How is it different from traditional treatments?

Unlike chemotherapy, which affects the whole body, or standard radiotherapy, which uses external beams, this approach works internally and with far greater precision. It can also be combined with diagnostic imaging, in a method known as theranostics.

Where is it being used?

Radiopharmaceuticals have been used since the 1940s to treat thyroid conditions and are now widely used for neuroendocrine tumours. Advanced prostate cancer is the latest target, with other solid tumours in clinical trials.

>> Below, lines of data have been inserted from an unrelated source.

-- ==== Sys2Proof/Machine/Store.lean ====
section
/-! DEFINITION. The sparse table every large piece of state is held in: memory, register files, caches, register
arrays. One canonical form: keys rising, no entry equal to what an unlisted key reads as. -/

namespace Sys2Proof

/-- What key `k` reads as, `d` being what an unlisted key reads as. -/
def Store.get {α : Type} (d : α) : Store α → Nat → α
  | [], _ => d
  | (j, v) :: m, k => if j = k then v else Store.get d m k

/-- The table without key `k`. -/
def Store.erase {α : Type} : Store α → Nat → Store α
  | [], _ => []
  | (j, v) :: m, k => if j = k then Store.erase m k else (j, v) :: Store.erase m k

/-- The table with `(k, v)` in front of the first larger key. -/
def Store.place {α : Type} (k : Nat) (v : α) : Store α → Store α
  | [] => [(k, v)]
  | (j, u) :: m => if k < j then (k, v) :: (j, u) :: m else (j, u) :: Store.place k v m

/-- Key `k` set to `v`; setting the value an unlisted key reads as removes the entry. -/
def Store.set {α : Type} [DecidableEq α] (d : α) (m : Store α) (k : Nat) (v : α) : Store α :=
  if v = d then Store.erase m k else Store.place k v (Store.erase m k)

/-- Every key of the table is above `lo` (`none`: no bound) and the keys rise. -/
def Store.rising {α : Type} : Option Nat → Store α → Bool
  | _, [] => true
  | none, (j, _) :: m => Store.rising (some j) m
  | some l, (j, _) :: m => decide (l < j) && Store.rising (some j) m

/-- The canonical form: keys strictly rising, no entry equal to the default. -/
def Store.wf {α : Type} [DecidableEq α] (d : α) (m : Store α) : Bool :=
  Store.rising none m && m.all (fun e => decide (e.2 ≠ d))

/-- The keys listed. -/
def Store.keys {α : Type} (m : Store α) : List Nat := m.map (·.1)

/-- The table with key `k`'s value changed by `f`. -/
def Store.modify {α : Type} [DecidableEq α] (d : α) (m : Store α) (k : Nat) (f : α → α) : Store α :=
  Store.set d m k (f (Store.get d m k))

/-- The entries whose key and value satisfy `p`. -/
def Store.keep {α : Type} (m : Store α) (p : Nat → α → Bool) : Store α := m.filter (fun e => p e.1 e.2)

/-- `n` bytes read little-endian from address `a` (R2), as a number. -/
def Store.readLE (m : Store Byte) (a : Nat) : Nat → Nat
  | 0 => 0
  | n + 1 => (Store.get 0 m a).toNat + 256 * Store.readLE m (a + 1) n

/-- The `n` bytes from address `a`. -/
def Store.bytes (m : Store Byte) (a : Nat) : Nat → List Byte
  | 0 => []
  | n + 1 => Store.get 0 m a :: Store.bytes m (a + 1) n

/-- Bytes written from address `a` upward. -/
def Store.writeBytes (m : Store Byte) (a : Nat) : List Byte → Store Byte
  | [] => m
  | b :: bs => Store.writeBytes (Store.set 0 m a b) (a + 1) bs

/-- The `n` low bytes of a number, least significant first (R2). -/
def toLE : Nat → Nat → List Byte
  | 0, _ => []
  | n + 1, v => BitVec.ofNat 8 v :: toLE n (v / 256)

/-- A list of bytes as a number, least significant first (R2). -/
def ofLE : List Byte → Nat
  | [] => 0
  | b :: bs => b.toNat + 256 * ofLE bs

end Sys2Proof
end

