-- ==== Sys2Proof/Machine/Mem.lean ====
section
/-! DEFINITION. Global memory (R125-R137, R140-R143): translation at the home, frame keys, the L1 and word ownership,
reads and writes at the registry, and the two host windows. Every change of the two memories goes through
`Mem.writeByte` here. -/

namespace Sys2Proof.Machine

/-- A physical place: host memory or HBM, and the address. -/
structure Phys where
  host : Bool
  pa : Nat
  deriving DecidableEq, Repr

/-- The registry's name of the word at a physical place (R134). -/
def Phys.word (p : Phys) : Nat := 2 * (p.pa / 4) + (if p.host then 1 else 0)
/-- The registry's name of its line. -/
def Phys.line (p : Phys) : Nat := 2 * (p.pa / 128) + (if p.host then 1 else 0)
/-- The physical place of a registry word. -/
def physOf (word : Nat) : Phys := ⟨decide (word % 2 = 1), word / 2 * 4⟩

/-- The load count of the key a frame is under (R132). -/
def Mem.load (m : Mem) (frame : Nat) : Nat := Store.get 0 m.keyLoads (Store.get 0 m.frameKey frame)
/-- The load a line was last written under. -/
def Mem.lineAge (m : Mem) (pa : Nat) : Nat :=
  (Store.get none m.lineLoad (pa / 128)).getD (Store.get 0 m.frameLoad (pa / 65536))

/-- An HBM address lies in an image, and has not been written since. -/
def Image.shows (x : Image) (pa : Nat) : Bool :=
  decide (x.lo ≤ pa ∧ pa < x.lo + x.size) && !x.redone.any (fun r => decide (r.1 ≤ pa ∧ pa < r.1 + r.2))
/-- Writes of a range meet the images that lie there (R220). -/
def Mem.overImages (m : Mem) (lo n : Nat) : Mem :=
  { m with images := m.images.map (fun x =>
      if overlap lo n x.lo x.size && (n != 1 || x.shows lo) then { x with redone := (lo, n) :: x.redone } else x) }

/-- The byte at a physical place as the memory controller returns it (R130, R132); that of a saved context's image is a free value. -/
def Mem.readByte (m : Mem) (p : Phys) : Byte :=
  if p.host then Store.get 0 m.host p.pa
  else match m.images.find? (·.shows p.pa) with
  | some x => Config.imageByte x.draw p.pa
  | none =>
    let raw := Store.get 0 m.hbm p.pa
    if m.lineAge p.pa = m.load (p.pa / 65536) then raw
    else Config.garble (Store.get 0 m.frameKey (p.pa / 65536)) (m.lineAge p.pa) (m.load (p.pa / 65536)) p.pa raw

/-- The bytes of a line as they decrypt now, stored back: what a partial write of a line leaves of the rest (R132). -/
def Mem.recrypt (m : Mem) (line : Nat) : Nat → Mem
  | 0 => m
  | n + 1 =>
    let b := m.readByte ⟨false, line * 128 + n⟩
    let m' := Mem.recrypt m line n
    { m' with hbm := Store.set 0 m'.hbm (line * 128 + n) b }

What does a typical treatment involve?

Each treatment involves three parts: a radioactive isotope such as lutetium-177, a targeting molecule called a ligand, and a compound that carries the pair through the bloodstream. Because the isotopes decay quickly, the drugs must be made and delivered within hours — a complex logistical process that only a few companies worldwide can manage.

What is copper-64?

Copper-64 is an isotope with unique capabilities in positron emission tomography (PET) diagnostics.  Prior to Curium’s work, copper-64 could only be produced locally in very small-scale batches limiting its reach to patients.  In 2020, Curium launched its first copper-64 product, Detectnet, centrally produced in the United States, leading to increased availability of precision NET’s diagnostics in the United States.  Curium is now focusing its copper-64 capabilities to help patients with prostate cancer, a disease where wider access to precision diagnostics is critical.